What is the pH of #3.1 times 10^-3# #M# #HCl#?

1 Answer
Apr 3, 2017

There are two ways you can do this. The easy way is to realize that #"HCl"# is a strong acid, so its dissociation is considered complete, and #["HCl"] = ["H"^(+)]#.

EASY WAY

Recall:

#"pH" = -log["H"^(+)]#

From the knowledge that #"pH" = -log["H"^(+)] = -log["HCl"]#, we can say:

#color(blue)("pH") = -log(3.1 xx 10^(-3) "M") = 2.50_(8638306)#

#= color(blue)(2.51)#

HARD WAY

The hard way is to look up the #K_a# of #"HCl"# and find that it is around #1.3 xx 10^6# and do an ICE Table as if it were an actually not-heavily-skewed equilibrium.

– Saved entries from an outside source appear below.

@[simp] theorem State.commandByte_programs (s : State) (p : PortId) (c : Cmd) : (s.commandByte p c).programs = s.programs := by
  unfold State.commandByte; (try dsimp only); (repeat' split) <;> simp
@[simp] theorem State.commandByte_map (s : State) (p : PortId) (c : Cmd) : (s.commandByte p c).map = s.map := by
  unfold State.commandByte; (try dsimp only); (repeat' split) <;> simp
@[simp] theorem State.commandByte_issuer (s : State) (p : PortId) (c : Cmd) : (s.commandByte p c).issuer = s.issuer := by
  unfold State.commandByte; (try dsimp only); (repeat' split) <;> simp
@[simp] theorem State.commandByte_links (s : State) (p : PortId) (c : Cmd) : (s.commandByte p c).links = s.links := by
  unfold State.commandByte; (try dsimp only); (repeat' split) <;> simp
@[simp] theorem State.commandByte_channels (s : State) (p : PortId) (c : Cmd) : (s.commandByte p c).channels = s.channels := by
  unfold State.commandByte; (try dsimp only); (repeat' split) <;> simp
@[simp] theorem State.commandByte_bond (s : State) (p : PortId) (c : Cmd) : (s.commandByte p c).bond = s.bond := by
  unfold State.commandByte; (try dsimp only); (repeat' split) <;> simp
@[simp] theorem State.commandByte_tracker (s : State) (p : PortId) (c : Cmd) : (s.commandByte p c).tracker = s.tracker := by
  unfold State.commandByte; (try dsimp only); (repeat' split) <;> simp
@[simp] theorem State.commandByte_pull (s : State) (p : PortId) (c : Cmd) : (s.commandByte p c).pull = s.pull := by
  unfold State.commandByte; (try dsimp only); (repeat' split) <;> simp
@[simp] theorem State.commandByte_hold (s : State) (p : PortId) (c : Cmd) : (s.commandByte p c).hold = s.hold := by
  unfold State.commandByte; (try dsimp only); (repeat' split) <;> simp
@[simp] theorem State.commandByte_screen (s : State) (p : PortId) (c : Cmd) : (s.commandByte p c).screen = s.screen := by
  unfold State.commandByte; (try dsimp only); (repeat' split) <;> simp
@[simp] theorem State.commandByte_pending (s : State) (p : PortId) (c : Cmd) : (s.commandByte p c).pending = s.pending := by
  unfold State.commandByte; (try dsimp only); (repeat' split) <;> simp

@[simp] theorem State.takeWtxtHeader_programs (s : State) (p : PortId) (l : List Byte) : (s.takeWtxtHeader p l).programs = s.programs := by
  unfold State.takeWtxtHeader; (try dsimp only); (repeat' split) <;> simp
@[simp] theorem State.takeWtxtHeader_map (s : State) (p : PortId) (l : List Byte) : (s.takeWtxtHeader p l).map = s.map := by
  unfold State.takeWtxtHeader; (try dsimp only); (repeat' split) <;> simp
@[simp] theorem State.takeWtxtHeader_issuer (s : State) (p : PortId) (l : List Byte) : (s.takeWtxtHeader p l).issuer = s.issuer := by
  unfold State.takeWtxtHeader; (try dsimp only); (repeat' split) <;> simp
@[simp] theorem State.takeWtxtHeader_links (s : State) (p : PortId) (l : List Byte) : (s.takeWtxtHeader p l).links = s.links := by
  unfold State.takeWtxtHeader; (try dsimp only); (repeat' split) <;> simp
@[simp] theorem State.takeWtxtHeader_channels (s : State) (p : PortId) (l : List Byte) : (s.takeWtxtHeader p l).channels = s.channels := by
  unfold State.takeWtxtHeader; (try dsimp only); (repeat' split) <;> simp
@[simp] theorem State.takeWtxtHeader_bond (s : State) (p : PortId) (l : List Byte) : (s.takeWtxtHeader p l).bond = s.bond := by
  unfold State.takeWtxtHeader; (try dsimp only); (repeat' split) <;> simp
@[simp] theorem State.takeWtxtHeader_tracker (s : State) (p : PortId) (l : List Byte) : (s.takeWtxtHeader p l).tracker = s.tracker := by
  unfold State.takeWtxtHeader; (try dsimp only); (repeat' split) <;> simp
@[simp] theorem State.takeWtxtHeader_pull (s : State) (p : PortId) (l : List Byte) : (s.takeWtxtHeader p l).pull = s.pull := by
  unfold State.takeWtxtHeader; (try dsimp only); (repeat' split) <;> simp
@[simp] theorem State.takeWtxtHeader_hold (s : State) (p : PortId) (l : List Byte) : (s.takeWtxtHeader p l).hold = s.hold := by
  unfold State.takeWtxtHeader; (try dsimp only); (repeat' split) <;> simp
@[simp] theorem State.takeWtxtHeader_screen (s : State) (p : PortId) (l : List Byte) : (s.takeWtxtHeader p l).screen = s.screen := by
  unfold State.takeWtxtHeader; (try dsimp only); (repeat' split) <;> simp
@[simp] theorem State.takeWtxtHeader_pending (s : State) (p : PortId) (l : List Byte) : (s.takeWtxtHeader p l).pending = s.pending := by
  unfold State.takeWtxtHeader; (try dsimp only); (repeat' split) <;> simp

@[simp] theorem State.takeText_programs (s : State) (p : PortId) (i c r : Nat) (a : Attr) (x : Byte) : (s.takeText p i c r a x).programs = s.programs := by
  unfold State.takeText; (try dsimp only); (repeat' split) <;> simp
@[simp] theorem State.takeText_map (s : State) (p : PortId) (i c r : Nat) (a : Attr) (x : Byte) : (s.takeText p i c r a x).map = s.map := by
  unfold State.takeText; (try dsimp only); (repeat' split) <;> simp
@[simp] theorem State.takeText_issuer (s : State) (p : PortId) (i c r : Nat) (a : Attr) (x : Byte) : (s.takeText p i c r a x).issuer = s.issuer := by
  unfold State.takeText; (try dsimp only); (repeat' split) <;> simp
@[simp] theorem State.takeText_links (s : State) (p : PortId) (i c r : Nat) (a : Attr) (x : Byte) : (s.takeText p i c r a x).links = s.links := by
  unfold State.takeText; (try dsimp only); (repeat' split) <;> simp
@[simp] theorem State.takeText_channels (s : State) (p : PortId) (i c r : Nat) (a : Attr) (x : Byte) : (s.takeText p i c r a x).channels = s.channels := by
  unfold State.takeText; (try dsimp only); (repeat' split) <;> simp
@[simp] theorem State.takeText_bond (s : State) (p : PortId) (i c r : Nat) (a : Attr) (x : Byte) : (s.takeText p i c r a x).bond = s.bond := by
  unfold State.takeText; (try dsimp only); (repeat' split) <;> simp
@[simp] theorem State.takeText_tracker (s : State) (p : PortId) (i c r : Nat) (a : Attr) (x : Byte) : (s.takeText p i c r a x).tracker = s.tracker := by
  unfold State.takeText; (try dsimp only); (repeat' split) <;> simp
@[simp] theorem State.takeText_pull (s : State) (p : PortId) (i c r : Nat) (a : Attr) (x : Byte) : (s.takeText p i c r a x).pull = s.pull := by
  unfold State.takeText; (try dsimp only); (repeat' split) <;> simp
@[simp] theorem State.takeText_hold (s : State) (p : PortId) (i c r : Nat) (a : Attr) (x : Byte) : (s.takeText p i c r a x).hold = s.hold := by
  unfold State.takeText; (try dsimp only); (repeat' split) <;> simp
@[simp] theorem State.takeText_pending (s : State) (p : PortId) (i c r : Nat) (a : Attr) (x : Byte) : (s.takeText p i c r a x).pending = s.pending := by
  unfold State.takeText; (try dsimp only); (repeat' split) <;> simp

@[simp] theorem State.finish_ports (s t : State) : (s.finish t).ports = t.ports := rfl
@[simp] theorem State.finish_programs (s t : State) : (s.finish t).programs = t.programs := rfl
@[simp] theorem State.finish_map (s t : State) : (s.finish t).map = t.map := rfl
@[simp] theorem State.finish_issuer (s t : State) : (s.finish t).issuer = t.issuer := rfl
@[simp] theorem State.finish_links (s t : State) : (s.finish t).links = t.links := rfl
@[simp] theorem State.finish_channels (s t : State) : (s.finish t).channels = t.channels := rfl
@[simp] theorem State.finish_bond (s t : State) : (s.finish t).bond = t.bond := rfl
@[simp] theorem State.finish_tracker (s t : State) : (s.finish t).tracker = t.tracker := rfl
@[simp] theorem State.finish_pull (s t : State) : (s.finish t).pull = t.pull := rfl
@[simp] theorem State.finish_hold (s t : State) : (s.finish t).hold = t.hold := rfl
@[simp] theorem State.finish_pending (s t : State) : (s.finish t).pending = t.pending := rfl

end Sys2Proof.Machine
end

I would never advise any chemistry student to do this...

#"HCl"(aq) " "" " -> " "" ""H"^(+)(aq) + "Cl"^(-)(aq)#

#"I"" "3.1 xx 10^(-3)"M"" "" "" "" ""0 M"" "" ""0 M"#
#"C"" "-x" "" "" "" "" "" "" "+x" "" "+x#
#"E"" "(3.1 xx 10^(-3) -x)"M"" "" "x" "" "" "x#

#K_a = 1.3 xx 10^6 = x^2/(3.1 xx 10^(-3) - x)#

We could simply make the approximation that #3.1 xx 10^(-3) ~~ x#, but we are supposing we don't know that yet. So, let's just solve for the quadratic equation.

#x^2 + K_ax - 3.1 xx 10^(-3)K_a = 0#

The quadratic formula gives, with #a = 1#, #b = K_a#, #c = -3.1 xx 10^(-3)K_a#:

#x = 0.003099999993#,

and we reject the root #x ~~ -1.3 xx 10^6# since #["HCl"]_(eq)# would have become #3.1 xx 10^(-3) - (-1.3 xx 10^6) ~~ 1.3 xx 10^6#, which would falsely imply that #"HCl"# doesn't dissociate at all.

Thus, we get that

#K_a = (3.099999993 xx 10^(-3))^2/(3.1 xx 10^(-3) - 3.099999993 xx 10^(-3))#

#= 1.37 xx 10^6 ~~ 1.3 xx 10^6#,

as it was when we started, and

#["HCl"]_(eq) = 3.1 xx 10^(-3) - 3.099999993 xx 10^(-3) ~~ 0#,

and

#["H"^(+)]_(eq) = 3.099999993 xx 10^(-3)# #"M"# #~~# #3.1 xx 10^(-3)# #"M"#,

as expected. Finding #K_a# is still valid, however, since the denominator isn't exactly zero... So, if we really wanted the "exact" answer:

#"pH" = -log["H"^(+)] = 2.50_(8638307) ~~ 2.51#

as before, only differing past the 8th decimal place (so who cares?).